If you want to see where I’m up to after six weeks, here is an R notebook with the code and visualisations I’ve been working on just to sort out my data, and here are the network visualisations I’ve been working on this week. It’s very much work-in-progress, but it shows how working through various tutorials but with my own data is a really productive way of exploring my data – and the network analysis is starting to give unexpected but generative findings that I want to explore more.

How to get started with R

Here’s my recommended progression for a humanities or social science scholar who wants to learn how to visualise categorical data or textual data rather than numeric data.
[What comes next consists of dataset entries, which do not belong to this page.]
theorem bind_eq_error {α β : Type} (x : Except Raised α) (f : α → Except Raised β) (e : Raised) :
    (x >>= f) = .error e ↔ x = .error e ∨ ∃ a, x = .ok a ∧ f a = .error e := by
  cases x <;> simp [bind, Except.bind]

theorem pure_eq_ok {α : Type} (a b : α) : (pure a : Except Raised α) = .ok b ↔ a = b := by simp [pure, Except.pure]

theorem pure_eq_error {α : Type} (a : α) (e : Raised) : (pure a : Except Raised α) = .error e ↔ False := by
  simp [pure, Except.pure]

/-! ### Operations, inverted -/

theorem pushByte_eq_ok (s w : State) (f : State → Byte) (h : pushByte s f = .ok w) :
    s.sp.toNat + 1 ≤ 255 ∧ w = { s.writeReg spIndex (s.sp + 1#8) with
      mem := s.mem.write (s.sp.toNat + 1) (f (s.writeReg spIndex (s.sp + 1#8))) } := by
  by_cases hs : s.sp.toNat + 1 ≤ 255
  · rw [pushByte_ok s f hs] at h
    cases h
    exact ⟨hs, rfl⟩
  · rw [pushByte_error s f (by omega)] at h
    cases h

theorem pushByte_eq_error (s : State) (f : State → Byte) (e : Raised) (h : pushByte s f = .error e) :
    s.sp.toNat = 255 ∧ e = .memoryOutOfRange 256 := by
  have := s.sp.isLt
  by_cases hs : s.sp.toNat + 1 ≤ 255
  · rw [pushByte_ok s f hs] at h
    cases h
  · rw [pushByte_error s f (by omega)] at h
    cases h
    exact ⟨by omega, rfl⟩

theorem decrementSp_eq_ok (s w : State) (h : decrementSp s = .ok w) :
    0 < s.sp.toNat ∧ w = s.writeReg spIndex (s.sp - 1#8) := by
  by_cases hs : 0 < s.sp.toNat
  · rw [decrementSp_ok s hs] at h
    cases h
    exact ⟨hs, rfl⟩
  · rw [decrementSp_error s (by omega)] at h
    cases h

theorem decrementSp_eq_error (s : State) (e : Raised) (h : decrementSp s = .error e) :
    s.sp.toNat = 0 ∧ e = .memoryOutOfRange (-1) := by
  by_cases hs : 0 < s.sp.toNat
  · rw [decrementSp_ok s hs] at h
    cases h
  · rw [decrementSp_error s (by omega)] at h
    cases h
    exact ⟨by omega, rfl⟩

theorem applyAction_eq_ok (op : Byte) (w t : State) (act : Action) (h : applyAction op w act = .ok t) :
    (act = .advance ∧ ∃ n : Byte, (n.toNat : Int) = w.pc.toNat + opCount op + 1 ∧ t = { w with pc := n }) ∨
    (∃ n, act = .setPc n ∧ t = { w with pc := n }) ∨ (act = .halt ∧ t = { w with status := .halted }) := by
  cases act with
  | advance =>
    simp only [applyAction, bind_eq_ok, pure_eq_ok] at h
    obtain ⟨n, hn, rfl⟩ := h
    exact .inl ⟨rfl, n, checkAddr_eq_ok _ _ hn, rfl⟩
  | setPc n => exact .inr (.inl ⟨n, rfl, by simpa [applyAction] using h.symm⟩)
  | halt => exact .inr (.inr ⟨rfl, by simpa [applyAction] using h.symm⟩)

theorem applyAction_eq_error (op : Byte) (w : State) (act : Action) (e : Raised) (h : applyAction op w act = .error e) :
    act = .advance ∧ 255 < w.pc.toNat + opCount op + 1 ∧ e = .memoryOutOfRange (w.pc.toNat + opCount op + 1) := by
  cases act with
  | advance =>
    simp only [applyAction, bind_eq_error, pure_eq_error, and_false, exists_false, or_false] at h
    have := checkAddr_eq_error _ _ h
    exact ⟨rfl, by omega, this.1⟩
  | setPc n => simp [applyAction] at h
  | halt => simp [applyAction] at h
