theorem parseLines_byte (line : List Char) (lines : List (List Char)) (v : Byte) (h : parseLine line = some (some v)) :
    parseLines (line :: lines) = (parseLines lines).map fun bytes => v :: bytes := by
  rw [parseLines, h]
  cases parseLines lines <;> rfl

theorem parseLines_skipped (line : List Char) (lines : List (List Char)) (h : parseLine line = some none) :
    parseLines (line :: lines) = parseLines lines := by
  rw [parseLines, h]
  cases parseLines lines <;> rfl

theorem parseLines_malformed (line : List Char) (lines : List (List Char)) (h : parseLine line = none) :
    parseLines (line :: lines) = none := by
  rw [parseLines, h]

/-- Skipped lines add nothing, wherever they stand. -/
theorem parseLines_filter (lines : List (List Char)) :
    parseLines (lines.filter fun line => decide (parseLine line ≠ some none)) = parseLines lines := by
  induction lines with
  | nil => rfl
  | cons line rest ih =>
    rw [List.filter_cons]
    cases h : parseLine line with
    | none => simp [parseLines_malformed _ _ h]
    | some o =>
      cases o with
      | none => simpa [parseLines_skipped _ _ h] using ih
      | some v => simp [parseLines_byte _ _ v h, ← ih]

theorem parseLines_digits (img : List Byte) : parseLines (img.map digits) = some img := by
  induction img with
  | nil => rfl
  | cons v rest ih =>
    have hv : parseLine (digits v) = some (some v) := by
      have h := parseLine_digits v [] rfl
      rwa [List.append_nil] at h
    rw [List.map_cons, parseLines_byte _ _ v hv, ih]
    rfl

/-- Joined lines are cut where they were joined. -/
theorem splitLines_joinLines (lines : List (List Char)) (h : ∀ line ∈ lines, '\n' ∉ line) (hne : lines ≠ []) :
    splitLines (joinLines lines) = lines := by
  induction lines with
  | nil => exact absurd rfl hne
  | cons line rest ih =>
    have hline := h line List.mem_cons_self
    cases rest with
    | nil => exact splitLines_line line hline
    | cons next more =>
      have hrest := ih (fun l hl => h l (List.mem_cons_of_mem _ hl)) nofun
      rw [joinLines, splitLines_append line _ hline, hrest]
      nofun

theorem parseImage_joinLines (lines : List (List Char)) (h : ∀ line ∈ lines, '\n' ∉ line) :
    parseImage (joinLines lines) = parseLines lines := by
  cases lines with
  | nil => rfl
  | cons line rest => rw [parseImage, splitLines_joinLines _ h nofun]

theorem parseImage_digits (img : List Byte) : parseImage (joinLines (img.map digits)) = some img := by
  rw [parseImage_joinLines, parseLines_digits]
  intro line hline
  obtain ⟨v, -, rfl⟩ := List.mem_map.1 hline
  exact newline_notMem_digits v

/-! ### Runs under `FUEL` -/

/-- A run has at most one end. -/
theorem runFuel_end_unique (n k : Nat) (s t u : State) (ht : runFuel n s = .next t) (hu : runFuel k s = .next u)
    (htend : t.status = .halted) (huend : u.status = .halted) : t = u := by
  have h := runFuel_add k n s t ht htend
  rw [Nat.add_comm, runFuel_add n k s u hu huend] at h
  cases h
  rfl

theorem RunEnds.not_cut {f : Fuel} {s t u : State} (h : RunEnds f s t) : ¬ RunIsCut f s u := by
  rintro ⟨hrun, k, rfl, hu⟩
  obtain ⟨hend, n, hle, ht⟩ := h
  have h := runFuel_add (k - n) n s t ht hend
  rw [Nat.add_sub_cancel' hle, hu] at h
  cases h
  rw [hrun] at hend
  cases hend

theorem RunEnds.not_goesOn {f : Fuel} {s t : State} (h : RunEnds f s t) : ¬ RunGoesOn f s := by
  rintro ⟨-, hall⟩
  obtain ⟨hend, n, -, ht⟩ := h
  obtain ⟨u, hu, hrun⟩ := hall n
  cases ht.symm.trans hu
  rw [hrun] at hend
  cases hend

theorem RunIsCut.not_goesOn {f : Fuel} {s t : State} (h : RunIsCut f s t) : ¬ RunGoesOn f s := by
  rintro ⟨rfl, -⟩
  obtain ⟨-, n, hn, -⟩ := h
  cases hn

theorem Status.eq_running_of_ne (x : Status) (h : x ≠ .halted) : x = .running := by
  cases x with
  | running => rfl
  | halted => exact absurd rfl h

/-- A budgeted run from a state that meets the invariant ends in it or is cut. -/
theorem run_steps_cases (n : Nat) (s : State) (h : Inv s) :
    (∃ t, RunEnds (.steps n) s t) ∨ ∃ t, RunIsCut (.steps n) s t := by
  obtain ⟨t, ht, -⟩ := runFuel_next n s h
  by_cases hend : t.status = .halted
  · exact .inl ⟨t, hend, n, le_rfl, ht⟩
  · exact .inr ⟨t, t.status.eq_running_of_ne hend, n, rfl, ht⟩

theorem run_unbounded_cases (s : State) (h : Inv s) : (∃ t, RunEnds .unbounded s t) ∨ RunGoesOn .unbounded s := by
  by_cases hends : ∃ t, RunEnds .unbounded s t
  · exact .inl hends
  · refine .inr ⟨rfl, fun n => ?_⟩
    obtain ⟨t, ht, -⟩ := runFuel_next n s h
    exact ⟨t, ht, t.status.eq_running_of_ne fun hend => hends ⟨t, hend, n, trivial, ht⟩⟩

end Sys2Proof.Machine
end

section
/-! The statements about reset, load, boot and the runs. -/

namespace Sys2Proof.Proofs

open Sys2Proof.Machine Sys2Proof.Claims

/-- Settles O56: each field of the constructed state, and the registers one by one. -/
theorem resetStateIsAsSpecified : Obligations.ResetStateIsAsSpecified := by
  unfold Obligations.ResetStateIsAsSpecified
  exact ⟨fun _ => resetRegs_get, fun _ => ⟨rfl, rfl, rfl, rfl, rfl, fun _ => rfl, rfl⟩, rfl⟩

/-- Settles O58: the launch's length check, and the load into a fresh machine. -/
theorem launchLoadsOrRefuses : Obligations.LaunchLoadsOrRefuses := by
  unfold Obligations.LaunchLoadsOrRefuses
  intro c img ok
  refine ⟨launch_of_length_gt c img ok, fun hlen => ⟨_, launch_of_length_le c img ok hlen, rfl, rfl, ?_, ?_, ?_⟩⟩
  · exact resetRegs_get spIndex
  · exact (Inv.construct c ok).load rfl img hlen
  · exact read_load_construct c img hlen

/-- Settles O59: a line is read digit by digit, and a text is cut where its lines were joined. -/
theorem imageTextGivesItsBytes : Obligations.ImageTextGivesItsBytes := by
  unfold Obligations.ImageTextGivesItsBytes
  refine ⟨fun v blanks comment hblanks => ⟨?_, ?_⟩, fun comment => ⟨rfl, rfl⟩, rfl,
    fun line lines => ⟨parseLines_byte line lines, parseLines_skipped line lines, parseLines_malformed line lines⟩,
    fun lines hlines => ⟨splitLines_joinLines lines hlines, parseImage_joinLines lines hlines, ?_⟩,
    parseImage_digits, fun c img => ?_⟩
  · rw [List.append_assoc]
    exact parseLine_digits v _ (commentOrEnd_blanks blanks comment true hblanks)
  · exact List.append_nil (digits v) ▸ parseLine_digits v [] rfl
  · rw [parseImage_joinLines lines hlines,
      parseImage_joinLines _ fun line hline => hlines line (List.mem_of_mem_filter hline), parseLines_filter]
  · simp only [launchText, parseImage_digits]

/-- Settles O60: an end is final, so it excludes a cut and a run for ever, and is the same under every budget. -/
theorem everyRunEndsIsCutOrGoesOn : Obligations.EveryRunEndsIsCutOrGoesOn := by
  unfold Obligations.EveryRunEndsIsCutOrGoesOn
  intro f s h
  refine ⟨?_, fun t ht => ⟨fun u => ht.not_cut, ht.not_goesOn⟩, fun t ht => ht.not_goesOn, ?_, fun t => ⟨?_, ?_⟩⟩
  · cases f with
    | steps n => exact (run_steps_cases n s h).imp_right .inl
    | unbounded => exact (run_unbounded_cases s h).imp_right .inr
  · rintro t u ⟨htend, n, -, ht⟩ ⟨huend, k, -, hu⟩
    exact runFuel_end_unique n k s t u ht hu htend huend
  · rintro ⟨hend, n, -, ht⟩
    exact ⟨n, hend, n, le_rfl, ht⟩
  · rintro ⟨k, hend, n, -, ht⟩
    exact ⟨hend, n, trivial, ht⟩

end Sys2Proof.Proofs
end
I started on Coursera, found some tutorials, and then was lucky enough to find Jeffrey Tharsen’s Data Analysis for Linguistic, Cultural, and Historical Research course at the University of Chicago, where I’m a visiting scholar this semester, and Jeffrey has let me audit the course, which has been great. There are lots of online courses and tutorials for general data science and for people with programming backgrounds, but when I was starting out (all of six weeks ago) I found it hard to figure out how to analyse textual data, and categorical data like we have in our database, because most of the standard tutorials use numerical datasets and do statistical analyses. This list is for people who are more interested in finding patterns and sorting through categories and words than people who want to figure out the mean or the standard deviation of census data.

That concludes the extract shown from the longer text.